# Sous-vide and smoked chuck roast



## IH 1026 (Nov 28, 2021)

Started with about a 4.5 pound chuck roast that was tied up and vacuum sealed with McCormick's California Style Garlic Pepper blend, and left to sit in the fridge for 24 hours..
	

		
			
		

		
	












Then into the Sous-vide for 36 hours at 155 degrees 





Nothing fancy about my kitchen.. it's just an old stock pot covered with tinfoil.  

After 36 hours, it's time to ice it down and put away in the fridge until smoking time.










Since it was windy and cold here, I deployed my little shack to cut the wind out and left the chuck go for 3 hours at around 250. Hickory was the wood used for smoke. 







Sliced and ready for Thanksgiving dinner.   In my opinion it was just a little dry, so the next one is going to cooked at 145 for 36 hours, and smoked for 2 hours. The guest's devoured it all, so they thought it was good, and that's what matters to me.


----------



## thirdeye (Nov 28, 2021)

On the smoking step, was the chuck on the grate,  or in a pan?  Were you shooting for flavor only, or flavor and more tenderness?


----------



## smokerjim (Nov 28, 2021)

looks tasty from here


----------



## IH 1026 (Nov 28, 2021)

thirdeye said:


> On the smoking step, was the chuck on the grate,  or in a pan?  Were you shooting for flavor only, or flavor and more tenderness?



Chuck was on the grate.. if I wouldn't have had it tied up with twine it would have fallen apart on me.  I was after some smoke flavor.

I didn't try to season the chuck too heavily as there were a few people present that may not care for heat.


----------



## pineywoods (Nov 28, 2021)

That's a long bath but it looks good and probably tasted even better


----------



## IH 1026 (Nov 28, 2021)

Thanks Piney.  Super tender ( as in, you could cut it with a fork) and the guests all loved it.


----------



## TNJAKE (Nov 28, 2021)

Looks tasty.
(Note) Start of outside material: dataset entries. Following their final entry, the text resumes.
-- ==== Sys2Proof/Machine/GzFrame.lean ====
section
/-!
DEFINITION. The frames of the Gyzor link as byte lists (R259-R263, R267, R270, R273), slot runs, capability descriptors (R271) and the
link lead (R279).
-/
namespace Sys2Proof.Machine

/-- A frame: common header, payload, CRC-32 (R259, R260). -/
def gzFrame (type : Nat) (bcast originB : Bool) (addr seq : Nat) (payload : List Byte) : List Byte :=
  let body := leBytes 1 (0x10 + type) ++ leBytes 1 (b2n bcast + 2 * b2n originB) ++ leBytes 2 (addr % 4096) ++ leBytes 2 seq ++
    leBytes 2 payload.length ++ payload
  body ++ leBytes 4 (Crypto.crc32 body).toNat

/-- A run of slots of one node, one zone and one pip format (R262): node, first slot, PIP_W, pips per slot, slots. -/
structure SlotRun where
  zone : Nat
  dest : Nat
  first : Nat
  pipW : Nat
  pips : Nat
  slots : List (List Nat)
  deriving DecidableEq, Repr

/-- The run takes another slot (R262): contiguous, of the same node and format, at most 1,024 slots and 65,536 bits. -/
def SlotRun.takes (r : SlotRun) (x : SlotPips) : Bool :=
  r.dest == x.dest && r.pipW == x.pipW && r.pips == x.pips.length && x.slot == r.first + r.slots.length && r.slots.length < 1024 &&
    (r.slots.length + 1) * r.pips * pipBits r.pipW ≤ 65536

/-- The PIX runs of slots in map order (R262). -/
def slotRuns (zone : Nat) (l : List SlotPips) : List SlotRun :=
  (l.foldl (fun (a : List SlotRun) x =>
    match a with
    | r :: t => if r.takes x then { r with slots := r.slots ++ [x.pips] } :: t
                else { zone := zone, dest := x.dest, first := x.slot, pipW := x.pipW, pips := x.pips.length, slots := [x.pips] } :: r :: t
    | [] => [{ zone := zone, dest := x.dest, first := x.slot, pipW := x.pipW, pips := x.pips.length, slots := [x.pips] }]) []).reverse

/-- Bits, most significant first, as bytes padded with zeros. -/
def packBits (l : List (Nat × Nat)) : List Byte :=
  let v := l.foldl (fun (a : Nat × Nat) x => (a.1 * 2 ^ x.1 + x.2 % 2 ^ x.1, a.2 + x.1)) (0, 0)
  let n := (v.2 + 7) / 8
  beBytes n (v.1 * 2 ^ (8 * n - v.2))

/-- Payload bytes of a run. -/
def SlotRun.size (r : SlotRun) : Nat := (r.slots.length * r.pips * pipBits r.pipW + 7) / 8

/-- The PIX payload of a run for grid index `k` (R262). -/
def pixPayload (r : SlotRun) (k : Nat) : List Byte :=
  leBytes 1 r.zone ++ leBytes 1 (r.pipW + 4 * (r.pips - 1)) ++ leBytes 2 (k % 65536) ++ leBytes 2 r.first ++ leBytes 2 r.slots.length ++
    packBits ((r.slots.flatten).map (fun p => (pipBits r.pipW, p)))

/-- The STRIKE payload (R22, R263): the epoch in full. -/
def strikePayload (zone flags k : Nat) (epoch lead : Word) : List Byte :=
  leBytes 1 zone ++ leBytes 1 flags ++ leBytes 2 (k % 65536) ++ leBytes 4 epoch.toNat ++ leBytes 4 lead.toNat

/-- The SYNC payload (R267); a port end sends ASYM 0. -/
def syncPayload (depart : Word) (measSeq rtA rtB : Nat) : List Byte :=
  leBytes 4 depart.toNat ++ leBytes 2 measSeq ++ [0, 0] ++ leBytes 4 rtA ++ leBytes 4 rtB ++ [0, 0, 0, 0]

/-- Line symbols of a frame with delimiters and gap: 10 for each byte and 6 (R279, R282). -/
def lineSymbols (bytes : Nat) : Nat := 10 * bytes + 6

/-- Symbol rate of a RATE code in kBd (R240). -/
def symbolRate (rate : Nat) : Nat := [1250000, 625000, 156250, 31250].getD rate 1250000

/-- Whether a descriptor makes its node compatible at a rate (R271). -/
def descOk (d : List Byte) (rate : Nat) : Bool :=
  d.length == 28 && (byteAt d 8).testBit rate && byteAt d 8 < 16 && byteAt d 9 % 16 < 8 && byteAt d 9 < 128 && leAt d 10 2 != 0 &&
    leAt d 12 2 ≤ 3072 && leAt d 14 2 ≤ 3072 && leAt d 20 2 ≤ 3072 && byteAt d 18 < 16 && byteAt d 19 != 0 && byteAt d 19 ≤ 8 &&
    leAt d 22 2 == 0 && leAt d 10 2 ≤ 16384

/-- A slot of PIP_W code `w`, `n` pips and index `slot` is within a descriptor (R181). -/
def descTakes (d : List Byte) (w n slot : Nat) : Bool :=
  (byteAt d 9).testBit w && n ≤ byteAt d 9 / 16 % 8 + 1 && slot < leAt d 10 2

/-- The slots of a zone on a port in map order, as placeholders without light. -/
def Plan.blankSlots (p : Plan) (z pg : Nat) : List SlotPips :=
  ((p.zoneEntries z).filter (fun e => p.ePage e == some pg)).map (fun e =>
    let w0 := p.mw e 0
    { entry := e, dest := fld (p.mw e 4) 0 16, slot := fld (p.mw e 4) 16 16, pipW := fld w0 16 2,
      pips := List.replicate (fld w0 18 3 + 1) 0 })

/-- The zones that a plan renders on a port. -/
def Plan.portZones (p : Plan) (pg : Nat) : List Nat :=
  (((p.valid.filter (fun e => p.ePage e == some pg && p.inPlan e)).map p.eZone).eraseDups).filter p.zEn

/-- S_frame of a port (R279): the most symbols of any one zone's frame. -/
def Plan.portSymbols (p : Plan) (pg : Nat) : Nat :=
  (p.portZones pg).foldl (fun m z =>
    Nat.max m ((slotRuns z (p.blankSlots z pg)).foldl (fun a r => a + lineSymbols (20 + r.size)) 0)) 0

/-- Byte 9 of a PIX frame for a slot (R262). -/
def SlotPips.format (x : SlotPips) : Nat := x.pipW + 4 * (x.pips.length - 1)

/-- Slots in ascending order, each contiguous stretch of one format as first slot and slots. -/
def stretches (l : List SlotPips) (format : Nat) : List (Nat × Nat) :=
  (((l.filter (fun x => x.format == format)).map (fun x => x.slot)).mergeSort (fun a b => decide (a ≤ b))).foldl (fun a x =>
    match a.getLast? with
    | some r => if x == r.1 + r.2 then a.dropLast ++ [(r.1, r.2 + 1)] else a ++ [(x, 1)]
    | none => [(x, 1)]) []

/-- The settings of a node (R273, R276): its slot runs as zone, format, first slot and slots. SETTINGS holds 8; of a node with more the spec does not say what becomes, and
the first 8 go (DESIGN CHOICE, log entry 114). -/
def Plan.nodeRuns (p : Plan) (pg addr : Nat) : List (Nat × Nat × Nat × Nat) :=
  (((p.portZones pg).map (fun z =>
    let l := (p.blankSlots z pg).filter (fun x => x.dest == addr)
    (((l.map SlotPips.format).eraseDups).map (fun f => (stretches l f).map (fun r => (z, f, r.1, r.2)))).flatten)).flatten).take 8

/-- SETTINGS of a node (R273). -/
def settingsPayload (epoch : Word) (runs : List (Nat × Nat × Nat × Nat)) : List Byte :=
  [3, 0, 0, 0] ++ leBytes 4 epoch.toNat ++ leBytes 1 runs.length ++ [0] ++
    (runs.map (fun r => leBytes 1 r.1 ++ leBytes 1 r.2.1 ++ leBytes 2 r.2.2.1 ++ leBytes 2 r.2.2.2 ++ [0, 0])).flatten

end Sys2Proof.Machine
end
Nice work Dillon


----------



## 912smoker (Nov 28, 2021)

Looks great and I also like your windbreak


----------



## Brokenhandle (Nov 28, 2021)

Looks good to me! I like your enclosure ya made!

Ryan


----------



## IH 1026 (Nov 28, 2021)

Brokenhandle said:


> Looks good to me! I like your enclosure ya made!
> 
> Ryan



Thanks Ryan.  Simply made from 1/2" plywood, high temp insulation, and a few hinges.  The new and improved model will have a door that folds flat in the front to keep heat in.  Temps on Thanksgiving day were in the low 30's here with 30mph winds, and I still had plenty of fuel left over after my cook.


----------



## jcam222 (Nov 28, 2021)

Hard to beat smoked chuck. I’m sure with the sous vide step it was very tender. I use a stock pot for my sous vide too. Works good.


----------



## DougE (Nov 28, 2021)

I've still not got into the sous vide thing, but I bet it makes for a super tender and moist smoked chuckie.


----------



## gmc2003 (Nov 28, 2021)

That looks pretty darn good to me. I can see myself topping it with some nice beef gravy and having an open faced sammie. 

Point for sure
Chris


----------



## Fishonshawn (Nov 28, 2021)

Wouldn't it be better to smoke it first then sous vide it?


----------



## IH 1026 (Nov 29, 2021)

Fishonshawn said:


> Wouldn't it be better to smoke it first then sous vide it?


I dunno.. will try that with the next one I get.


----------



## SmokinAl (Nov 29, 2021)

Looks real good to me!
If it was a little dry, then I would suggest smoking it first to an IT of 150, then SV at 155 for 24 hours. That’s the way I do brisket flats & they are always tender & juicy.  You can add more seasoning to the bag with about 1/4 stick of butter for even more flavor.
Al


----------



## JLeonard (Nov 29, 2021)

Looks mighty fine to me. 
Jim


----------



## uncle eddie (Nov 29, 2021)

Heck ya!  Looks great to me.


----------



## crazymoon (Nov 30, 2021)

IH, I'd like a plate of that !


----------



## txflyguy (Dec 8, 2021)

Smoked Chuck is an all time favorite of ours! 
Yours looks real good!


----------



## illini40 (Dec 19, 2021)

Looks great! Thanks for sharing.

So is the time on the smoker simply to bring it back up to temp and get some smoke on it? Since it was fully cooked/pasteurized from the SV, correct?

thanks!


----------